Having endured a youth filled with repression, Pazira does not merely assimilate into the relative comfort and safety of her new country. Her connection to her homeland never wavers, driven by her search for a childhood friend, Dyana; she returns multiple times after 9/11 on journeys both professional (as a journalist and filmmaker) and deeply personal. The most touching (and surprising: SPOILER ALERT) of her journeys takes Pazira to Russia where she confronts, face-t0-shattered-face, her country’s former enemies.

Pazira’s memoir is a heart-thumping, page-whipping journey of both brutality and hope. For every faceless official with unjust power, Pazira brings to life the selfless friends and strangers who enabled her immediate family to survive, especially the impossibly young, inspiringly courageous Naseema who guides the Pazira family to the Pakistani border.

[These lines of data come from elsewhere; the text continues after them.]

/-- A fleet commit that is taken (R61, R63, R65, R66). -/
def State.commitFleet (k : SlotIx) (wait : Bool) (s : State) : State :=
  match s.structuralFleet k with
  | .error f => s.refuseCommit k f
  | .ok (x, m) =>
    let s1 := s.captureFleet k x m
    match s1.availability k with
    | none => s1.grant k
    | some f =>
      if wait && f.1.transient && decide (0 < s.fleetWaitLimit) then
        (s1.setLive (some x) (asFleet k)).beginWaiting k f s.fleetWaitLimit
      else s.refuseCommit k f

/-- A passenger commit that is taken (R62, R63, R67, R154). -/
def State.commitPassenger (k : SlotIx) (s : State) : State :=
  match s.structuralPassenger k with
  | some f => s.refuseCommit k f
  | none =>
    let s1 := s.capturePassenger k
    match s1.availability k with
    | none => s1.activate k
    | some f =>
      let s2 := s1.beginWaiting k f s.passengerWaitLimit
      let s3 := (s2.slot k).route.foldl (fun s g => s.addClaim k g) s2
      s3.preempt (s3.slot k).route

/-- A write of a slot's commit word (R59). -/
def State.commitWrite (k : SlotIx) (v : Word) (s : State) : State :=
  s.event fun s =>
    if s.mode ≠ .service then s.refuseCommit k (.notInService, 0)
    else if (s.slot k).state.live then s.refuseOnly k .state
    else if v ≠ commitValue ∧ v ≠ commitWaitValue then s.refuseCommit k (.format, 0)
    else if isFleet k then s.commitFleet k (decide (v = commitWaitValue))
    else s.commitPassenger k

/-! ### Cancel (R120, R121, R158) -/

/-- The release of an ACTIVE passenger slot (R158). -/
def State.releasePassenger (k : SlotIx) (s : State) : State :=
  let s1 := (s.releaseAll k).toIdle k .released 0
  s1.notifySlot .passengerReleased k (s1.slot k).revision.toNat 0

/-- A cancel of a DELIVERED, ACTIVE or SHORTENING fleet slot (R121). -/
def State.cancelSent (k : SlotIx) (s : State) : State :=
  let r := s.slot k
  if r.progress < r.endIx then s.shortenToProgress k
  else if r.state = .active then s.releaseAndEnd k .cancelled
  else s.refuseOnly k .state

/-- A cancel taken in a state other than IDLE (R120, R121, R158). -/
def State.cancelLive (k : SlotIx) (s : State) : State :=
  match (s.slot k).state with
  | .idle => s.refuseOnly k .state
  | .waiting =>
    let s1 := s.leaveQueue k
    (if isFleet k then s1 else s1.dropClaims k).endSlot k .cancelled
  | .granted => s.releaseAndEnd k .cancelled
  | .active => if isFleet k then s.cancelSent k else s.releasePassenger k
  | .delivered | .shortening => s.cancelSent k

/-- A write of a slot's cancel word (R120). -/
def State.cancelWrite (k : SlotIx) (v : Word) (s : State) : State :=
  s.event fun s => if v ≠ cancelValue then s.refuseOnly k .format else s.cancelLive k

/-! ### Draft, handover, timers -/

/-- The capture of a draft word (R58): the record changes nothing that the status word shows. -/
def State.draftWrite (k : SlotIx) (w : Fin 11) (v : Word) (s : State) : State :=
  s.setSlot k { s.slot k with draft := (s.slot k).draft.written w v }

/-- The record of a delivered slot (R79, steps 1 to 3). -/
def Slot.delivered (r : Slot) (expiry : Word) : Slot :=
  { r with state := .delivered, confirmTimer := some expiry, changed := false }

/-- What a gateway read of a fleet slot's handover word does at the core (R79, R80). -/
def State.gatewayHandover (k : SlotIx) (s : State) : State :=
  if (s.slot k).state = .granted then
    (s.setSlot k ((s.slot k).delivered (s.after s.confirmTimeout))).markDirty (.slotStatus k)
  else s.clearChanged k

/-- A confirm timer's expiry (R88), when the clock has reached it (log 7). -/
def State.confirmExpiry (k : SlotIx) (s : State) : State :=
  if (s.slot k).confirmTimer = some s.clock then
    let s1 := s.setSlot k { s.slot k with confirmTimer := none }
    (s1.setDsp .confirmOverdue).notifySlot .confirmOverdue k (s1.slot k).revision.toNat 0
  else s

/-- Set a slot's shorten-overdue mark (R123). -/
def State.setOverdue (k : SlotIx) (s : State) : State := s.setSlot k { s.slot k with overdue := true }

/-- A shorten timer's expiry (R123), when the clock has reached it (log 7). -/
def State.shortenExpiry (k : SlotIx) (s : State) : State :=
  if (s.slot k).shortenTimer = some s.clock then
    let s1 := s.setSlot k { s.slot k with shortenTimer := none }
    let s2 := if (s1.slot k).overdue then s1
      else (s1.raising (State.setOverdue k)).setDsp .shortenOverdue
    s2.notifySlot .shortenOverdue k (s2.slot k).revision.toNat 0
  else s

/-- A wait deadline's expiry (R72, R159), when the clock has reached it (log 7). -/
def State.waitExpiry (k : SlotIx) (s : State) : State :=
  if (s.slot k).state = .waiting ∧ (s.slot k).deadline = some s.clock then
    s.event fun s =>
      let s1 := s.leaveQueue k
      if isFleet k then s1.endSlot k .waitExpired
      else ((s1.dropClaims k).endSlot k .waitExpired).setOps .passengerExpired
  else s

end Sys2Proof.Machine
end

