/-- O40. R52: the passenger availability test: its four checks, the first that fails giving the result; claims, pinch
groups, zones and floor classes do not enter it, and it has no exemption by route index. -/
def Obligations.PassengerAvailability : Prop :=
  (∀ (s : State) (g : SegIx),
    s.passengerTest g =
      (if (s.seg g).closure.operations = true ∨ (s.seg g).closure.dispatch = true ∨ (s.seg g).closure.drying = true then
        some .closed
      else if (s.seg g).wet ≠ none then some .wet
      else if (s.seg g).holder ≠ none then some .held
      else if (s.seg g).occupant ≠ none then some .occupied
      else none))
    ∧ (∀ (s t : State) (g : SegIx), (t.seg g).closure = (s.seg g).closure → (t.seg g).wet = (s.seg g).wet →
        (t.seg g).holder = (s.seg g).holder → (t.seg g).occupant = (s.seg g).occupant →
        t.passengerTest g = s.passengerTest g)
    ∧ ∀ (s : State) (k : SlotIx), 20 ≤ k.val →
        s.availability k = firstFailure (fun _ g => s.passengerTest g) (s.slot k).entries

/-- O41. A fleet commit whose draft passes and whose every segment is available grants the slot in the commit event:
the route is held, wet floor at index 1 becomes carried wet, the record is a fresh authority with the next revision,
the scrubber's live slot and the GRANTED notice follow, and the queue is re-evaluated when a freeing change was made.
Each pinch group of the route has the scrubber as holder, with its count; the other groups stay (R40, R47, R48, R65,
R73; what counts is log 35). -/
def Obligations.CommitGrants : Prop :=
  ∀ (s : State) (k : SlotIx) (wait : Bool) (x : ScrubIx) (m : AuthMode), s.mode = .service → k.val < 20 →
    (s.slot k).state = .idle → s.structuralFleet k = .ok (x, m) →
    (∀ e ∈ (s.slot k).draft.captured.zipIdx 1, s.fleetTest x m e.2 e.1 = none) →
    ∃ u t : State, exec (if wait then .commitWait k else .commit k) s = .next t ∧ t = u.settle.answered tookOne
      ∧ u = { s with
          slots := u.slots, segs := u.segs, pinch := u.pinch, drying := u.drying, scrubbers := u.scrubbers,
          queue := s.queue.filter (fun j => j != k), staging := u.staging, dspFlags := u.dspFlags, dirty := u.dirty,
          freeing := u.freeing }
      ∧ s.onlySlot u k
          { draft := (s.slot k).draft, scrubber := some x, mode := m, route := (s.slot k).draft.captured,
            state := .granted, endIx := (s.slot k).draft.captured.length, progress := 1,
            evidence := (s.slot k).draft.captured.map (fun _ => Evidence.none),
            revision := if (s.slot k).revision = 255 then 1 else (s.slot k).revision + 1,
            overdue := (s.slot k).overdue, result := .granted, changed := true }
      ∧ (∀ y, u.scrub y = if y = x then { s.scrub y with liveSlot := asFleet k } else s.scrub y)
      ∧ s.tookFloor u k x (s.slot k).draft.captured
      ∧ s.notices u [(.granted, [pack4 (k.val + 1) (u.slot k).revision.toNat (u.slot k).endIx 0])] []
      ∧ MirrorRec.slotStatus k ∈ u.dirty ∧ MirrorRec.slotProgress k ∈ u.dirty

/-- O42. A fleet commit whose draft passes and whose availability pass fails: it waits, at the back of the queue with
its deadline, when the value is COMMIT_WAIT, the failure is transient and the fleet wait limit in force is above 0;
otherwise it stays IDLE with the failure and a REFUSED notice, its scrubber, mode and route as they were (log 18; R63,
R66). -/
def Obligations.FleetCommitUnavailable : Prop :=
  ∀ (s : State) (k : SlotIx) (wait : Bool) (x : ScrubIx) (m : AuthMode) (r : Result) (i : Nat), s.mode = .service →
    k.val < 20 → (s.slot k).state = .idle → s.structuralFleet k = .ok (x, m) →
    firstFailure (fun j g => s.fleetTest x m j g) ((s.slot k).draft.captured.zipIdx 1) = some (r, i) →
    (wait = true → r.transient = true → 0 < s.fleetWaitLimit →
      ∃ t, exec (.commitWait k) s = .next t
        ∧ t = { s with
            answer := some tookOne, slots := t.slots, scrubbers := t.scrubbers, queue := s.queue ++ [k],
            staging := t.staging, dspFlags := t.dspFlags, dirty := t.dirty, freeing := false }
        ∧ s.onlySlot t k { s.slot k with
            state := .waiting, scrubber := some x, mode := m, route := (s.slot k).draft.captured, result := r,
            failIx := i, deadline := some (s.clock + BitVec.ofNat 32 (10 * s.fleetWaitLimit)) }
        ∧ (∀ y, t.scrub y = if y = x then { s.scrub y with liveSlot := asFleet k } else s.scrub y)
        ∧ s.notices t [(.waiting, [pack4 (k.val + 1) r.code i 0,
            s.clock + BitVec.ofNat 32 (10 * s.fleetWaitLimit)])] []
        ∧ MirrorRec.slotStatus k ∈ t.dirty)
    ∧ (wait = false ∨ r.transient = false ∨ s.fleetWaitLimit = 0 →
      ∃ t, exec (if wait then .commitWait k else .commit k) s = .next t
        ∧ t = { s with
            answer := some tookOne, slots := t.slots, staging := t.staging, dspFlags := t.dspFlags, dirty := t.dirty,
            freeing := false }
        ∧ s.onlySlot t k { s.slot k with result := r, failIx := i }
        ∧ s.notices t [(.refused, [pack4 (k.val + 1) r.code i 0])] []
        ∧ s.marks t [.slotStatus k])
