@[simp] theorem setZone_pending (s : State) (z : ZoneIx) (r : Zone) : (s.setZone z r).pending = s.pending := rfl
@[simp] theorem setZone_mem (s : State) (z : ZoneIx) (r : Zone) : (s.setZone z r).mem = s.mem := rfl
@[simp] theorem setZone_badParity (s : State) (z : ZoneIx) (r : Zone) : (s.setZone z r).badParity = s.badParity := rfl
@[simp] theorem setZone_answer (s : State) (z : ZoneIx) (r : Zone) : (s.setZone z r).answer = s.answer := rfl
@[simp] theorem setZone_capture (s : State) (z : ZoneIx) (r : Zone) : (s.setZone z r).capture = s.capture := rfl
@[simp] theorem setZone_lastServed (s : State) (z : ZoneIx) (r : Zone) : (s.setZone z r).lastServed = s.lastServed := rfl
@[simp] theorem setZone_noticeGrant (s : State) (z : ZoneIx) (r : Zone) : (s.setZone z r).noticeGrant = s.noticeGrant := rfl
@[simp] theorem setZone_dirty (s : State) (z : ZoneIx) (r : Zone) : (s.setZone z r).dirty = s.dirty := rfl
@[simp] theorem setZone_promo (s : State) (z : ZoneIx) (r : Zone) : (s.setZone z r).promo = s.promo := rfl
@[simp] theorem setZone_lastWritten (s : State) (z : ZoneIx) (r : Zone) : (s.setZone z r).lastWritten = s.lastWritten := rfl
@[simp] theorem setZone_mode (s : State) (z : ZoneIx) (r : Zone) : (s.setZone z r).mode = s.mode := rfl
@[simp] theorem setZone_cause (s : State) (z : ZoneIx) (r : Zone) : (s.setZone z r).cause = s.cause := rfl
@[simp] theorem setZone_siteFault (s : State) (z : ZoneIx) (r : Zone) : (s.setZone z r).siteFault = s.siteFault := rfl
@[simp] theorem setZone_lineHeld (s : State) (z : ZoneIx) (r : Zone) : (s.setZone z r).lineHeld = s.lineHeld := rfl
@[simp] theorem setZone_load (s : State) (z : ZoneIx) (r : Zone) : (s.setZone z r).load = s.load := rfl
@[simp] theorem setZone_ackRestart (s : State) (z : ZoneIx) (r : Zone) : (s.setZone z r).ackRestart = s.ackRestart := rfl
@[simp] theorem setZone_site (s : State) (z : ZoneIx) (r : Zone) : (s.setZone z r).site = s.site := rfl
@[simp] theorem setZone_clock (s : State) (z : ZoneIx) (r : Zone) : (s.setZone z r).clock = s.clock := rfl
@[simp] theorem setZone_segs (s : State) (z : ZoneIx) (r : Zone) : (s.setZone z r).segs = s.segs := rfl
@[simp] theorem setZone_pinch (s : State) (z : ZoneIx) (r : Zone) : (s.setZone z r).pinch = s.pinch := rfl
@[simp] theorem setZone_slots (s : State) (z : ZoneIx) (r : Zone) : (s.setZone z r).slots = s.slots := rfl
@[simp] theorem setZone_queue (s : State) (z : ZoneIx) (r : Zone) : (s.setZone z r).queue = s.queue := rfl
@[simp] theorem setZone_freeing (s : State) (z : ZoneIx) (r : Zone) : (s.setZone z r).freeing = s.freeing := rfl
@[simp] theorem setZone_cells (s : State) (z : ZoneIx) (r : Zone) : (s.setZone z r).cells = s.cells := rfl
@[simp] theorem setZone_scrubbers (s : State) (z : ZoneIx) (r : Zone) : (s.setZone z r).scrubbers = s.scrubbers := rfl
@[simp] theorem setZone_drying (s : State) (z : ZoneIx) (r : Zone) : (s.setZone z r).drying = s.drying := rfl
@[simp] theorem setZone_dspFlags (s : State) (z : ZoneIx) (r : Zone) : (s.setZone z r).dspFlags = s.dspFlags := rfl
@[simp] theorem setZone_opsFlags (s : State) (z : ZoneIx) (r : Zone) : (s.setZone z r).opsFlags = s.opsFlags := rfl
@[simp] theorem setZone_dspMask (s : State) (z : ZoneIx) (r : Zone) : (s.setZone z r).dspMask = s.dspMask := rfl
@[simp] theorem setZone_opsMask (s : State) (z : ZoneIx) (r : Zone) : (s.setZone z r).opsMask = s.opsMask := rfl
@[simp] theorem setZone_gwyMask (s : State) (z : ZoneIx) (r : Zone) : (s.setZone z r).gwyMask = s.gwyMask := rfl
@[simp] theorem setZone_dspResult (s : State) (z : ZoneIx) (r : Zone) : (s.setZone z r).dspResult = s.dspResult := rfl
@[simp] theorem setZone_opsResult (s : State) (z : ZoneIx) (r : Zone) : (s.setZone z r).opsResult = s.opsResult := rfl
@[simp] theorem setZone_tuning (s : State) (z : ZoneIx) (r : Zone) : (s.setZone z r).tuning = s.tuning := rfl
@[simp] theorem setZone_staging (s : State) (z : ZoneIx) (r : Zone) : (s.setZone z r).staging = s.staging := rfl
@[simp] theorem setZone_held (s : State) (z : ZoneIx) (r : Zone) : (s.setZone z r).held = s.held := rfl
@[simp] theorem setZone_writeIx (s : State) (z : ZoneIx) (r : Zone) : (s.setZone z r).writeIx = s.writeIx := rfl
@[simp] theorem setZone_readIx (s : State) (z : ZoneIx) (r : Zone) : (s.setZone z r).readIx = s.readIx := rfl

And yet, as a piece of literature – while told well-enough overall – a stronger editor might have made it a more flowing read, with less back and forth chronological jumping in the first third, and a few more details in the last third, especially during the family’s initial relocation in Canada. That said, readers will undoubtedly remember vivid chunks of Pazira’s experiences long after the final page. In a near-demonized post-9/11 world, Pazira offers an upturned, open face and humanizes her country’s troubled story.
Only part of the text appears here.